> [Task directions] Scan the records for "follows". Show the matching lines.
|---|
/-- Sites of which a thread may run: those whose CFG_CORE_CTRL has been written. -/
def State.liveSites (s : State) : List Nat :=
  s.regs.filterMap (fun (k, _) =>
    let off := k % 0x4000000
    let site := k / 0x4000000 * Config.sitesPerDie + (off - 0x1000000) / 0x10000
    if 0x1000000 ≤ off ∧ off % 0x10000 = 0x004 ∧ site < 1584 then some site else none)

/-- Every thread halts at its next bundle boundary (R425, R436). -/
def State.haltAll (s : State) : State :=
  s.liveSites.foldl (fun s site => threads.foldl (fun s t => s.haltThread site t) s) s

/-- A soft reset begun (R434, R436, R440); every reset clears MGT_REH (R342). Under a cold or warm reset or a stop it is nothing more. -/
def State.soft (s : State) (cause : Nat) : State :=
  if s.resetting = .none ∨ s.resetting = .soft ∨ s.resetting = .d0 then
    let s := (s.setFld 0 PWR_STATUS_CAUSE cause).haltAll
    let s := s.setRg64 (dkey 0 MGT_REH_LO_CTX.off) 0
    { s with resetting := .soft, resetAt := s.now, softOwed := true, softStage := 2, rehOff := [] }
  else s

/-- SOFT_RESET (R436): a Function Level Reset. -/
def execSoftReset (s : State) : Res := done (s.soft 9)

/-- PWR_RESET_SOFT (R440): an E field. -/
def execPwrResetSoft (r : Requester) (s : State) : Res := done (s.asExpert r 0 true (fun s => s.soft 10))

/-- COLD_RESET (R112, R415, R418, R421, R433, R435, R448): from the release of PERST_N to the start of the runtime; READY completes it.
`selfTestFail` names the sites that fail the self-test. No site is good where the production map does not verify. -/
def execColdReset (selfTestFail : List Nat) (straps : Nat) (s : State) : Res :=
  done (
    if s.resetting = .cold ∧ s.pins.pwrgd ∧ s.pins.perst then
      let t := s.renew mgmtKept s.mgmtCores
      let fails := (List.range Config.sites).filter (fun k => selfTestFail.contains k && !s.prodBad.contains k)
      let bad := if s.mapOk then s.prodBad ++ fails else List.range Config.sites
      let t := { t with
        siteBad := bad
        mid := straps % 16
        resetting := .coldRun
        rot := { t.rot with
          epoch := t.rot.epoch + 1
          signing := none } }
      let t := ((t.setRg (dkey 0 ROT_STATUS_MAP_OK.off) (setBits (t.rg (dkey 0 ROT_STATUS_MAP_OK.off)) 0 4
        (b2n s.mapOk + 4 * b2n (!identityOk)))).setRg (dkey 0 ROT_EVENT_DBG.off) 0).setFld 0 MGT_DBG_STATUS_OPEN 0
      let t := (List.range 8).foldl (fun t k =>
        let (v, t) := State.fresh t
        t.setFld 0 (ROT_DBG_NONCE_NONCE k) (v % 2 ^ 32)) t
      let t := t.fwRestart.measure5.seedDies
      if s.mapOk then fails.foldl (fun t k => t.notice (dieOf k) k) t else t.notice 0 0x7FF
    else s)

-- power on and off

/-- The rails rise to PWRGD (R435, R444); a PERST_N already released is taken then, and CLKREQ_N is held low from here on (R442). -/
def State.powerGood (s : State) : State :=
  { s with
    pins := { s.pins with
      pwrgd := true
      clkreq := true
      rose := false }
    resetting := .cold
    now := if s.pins.perst then 0 else s.now }

/-- The package rails turned off (R425, R444): what is not the management domain is lost. -/
def State.railsOff (s : State) : State :=
  let t := s.renew mgmtKept s.mgmtCores
  { t with pins := { t.pins with pwrgd := false }, resetting := .stopped }

/-- An in-band interrupt raised on both ports (R425); those that take events have raised theirs with the record. -/
def State.inBandAll (s : State) : State :=
  (List.range 2).foldl (fun s i => if s.portOpen i (s.port i) || !s.portSends then s else s.emit (.inBand i)) s

/-- An orderly stop (R425). 20 µs later the host link is down (State.linkUp). The record's cause is coded as PWR_STATUS.CAUSE (DEDUCED,
log 38), its source is not stated. -/
def State.orderlyStop (s : State) (cause : Nat) : State :=
  if s.resetting = .stopped ∨ !s.pins.pwrgd then s
  else
    let s := (s.setFld 0 PWR_STATUS_CAUSE cause).haltAll
    let s := s.cores.foldl (fun s (site, _) =>
      if 1584 ≤ site then s
      else threads.foldl (fun s t => s.modThr site t (fun x => { x with long := none, after := none })) s) s
    let (v, s) := s.fresh
    let s := (s.logRec (v % 1024) 0 0x7FF 0xFFFFFFFF 3 cause).inBandAll
    { s with resetting := .stopped, resetAt := s.now, softStage := 0 }

/-- RAILS_OFF (R425, R444): the end of an orderly stop; where PWR_EN has risen meanwhile, the sequence of R435 follows. -/
def execRailsOff (s : State) : Res :=
  done (
    if s.resetting = .stopped ∧ s.pins.pwrgd then
      let t := s.railsOff
      if t.pins.rose ∧ t.pins.input then t.powerGood else t
    else s)

/-- A trip: the rails go off at once, without the orderly stop (R423, R425). -/
def State.trip (s : State) (cause : Nat) : State :=
  if s.pins.pwrgd then (s.setFld 0 PWR_STATUS_CAUSE cause).railsOff else s

/-- UNDERVOLTAGE_WARNING (R423). -/
def execUndervoltageWarning (s : State) : Res :=
  done (if s.pins.input then (s.event 0 PWR_EVENT_UV_WARN).logRec 816 0 0x7FF 0xFFFFFFFF 1 0 else s)

/-- UNDERVOLTAGE_LOCKOUT (R423, R425). -/
def execUndervoltageLockout (at_ : Nat) (s : State) : Res := done ((s.tick at_).orderlyStop 2)

/-- OVERCURRENT (R423, R425). -/
def execOvercurrent (at_ : Nat) (s : State) : Res := done ((s.tick at_).orderlyStop 3)

/-- OVERVOLTAGE_WARNING (R423). -/
def execOvervoltageWarning (s : State) : Res :=
  done (if s.pins.input then (s.event 0 PWR_EVENT_OV_WARN).logRec 817 0 0x7FF 0xFFFFFFFF 1 0 else s)

/-- OVERVOLTAGE_TRIP (R423). -/
def execOvervoltageTrip (s : State) : Res := done (s.trip 4)

/-- THERMAL_TRIP (R425, R427, R444): THERMTRIP_N stays asserted until PWR_EN next rises. -/
def execThermalTrip (s : State) : Res :=
  done (if s.pins.pwrgd then (let t := s.trip 5; { t with pins := { t.pins with thermtrip := true } }) else s)

/-- OVERPOWER (R428): it forces the next clock fix. -/
def execOverpower (s : State) : Res :=
  let t := (s.event 0 PWR_EVENT_OVERPOWER).logRec 820 0 0x7FF 0xFFFFFFFF 2 0
  done { t with overpower := true }

/-- LOSS_OF_56V (R405, R423, R437, R444): the management domain is lost as well. -/
def execLossOf56v (s : State) : Res :=
  done { State.reset with
    pending := s.pending
    host := s.host
    hostPoison := s.hostPoison
    nextCmd := s.nextCmd
    nextTag := s.nextTag
    prodBad := s.prodBad
    grade := s.grade
    siteBad := s.prodBad
    pins := { s.pins with input := false, pwrgd := false, thermtrip := false, alert := false }
    resetting := .stopped
    rdData := s.rdData
    rdStatus := s.rdStatus
    out := s.out
    free := s.free }

/-- POWER_ON_RESET (R432, R435): the management domain starts; with PWR_EN high the rails follow. -/
def execPowerOnReset (s : State) : Res :=
  done (
    if s.pins.input then s
    else
      let t := { s with pins := { s.pins with input := true }, upTime := 0 }
      if t.pins.pwrEn then t.powerGood else t)

/-- PWR_EN_RISE (R435, R444): the rise that counts, the pin having been high for 10 µs (DESIGN CHOICE, log 55); during a stop that still runs the
sequence follows once the rails are off. -/
def execPwrEnRise (s : State) : Res :=
  done (
    if s.pinsTaken then s
    else
      let t := { s with pins := { s.pins with
        pwrEn := true
        thermtrip := false
        rose := s.pins.pwrgd && s.resetting == .stopped } }
      if t.pins.input && !t.pins.pwrgd then t.powerGood else t)

/-- PWR_EN_FALL (R444): low for 10 µs at the instant given. -/
def execPwrEnFall (at_ : Nat) (s : State) : Res :=
  let s := s.tick at_
  done (if s.pinsTaken then s else ({ s with pins := { s.pins with pwrEn := false, rose := false } }).orderlyStop 1)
|---|
> [Solution for this exercise]
/-- RAILS_OFF (R425, R444): the end of an orderly stop; where PWR_EN has risen meanwhile, the sequence of R435 follows. -/
sequence follows once the rails are off. -/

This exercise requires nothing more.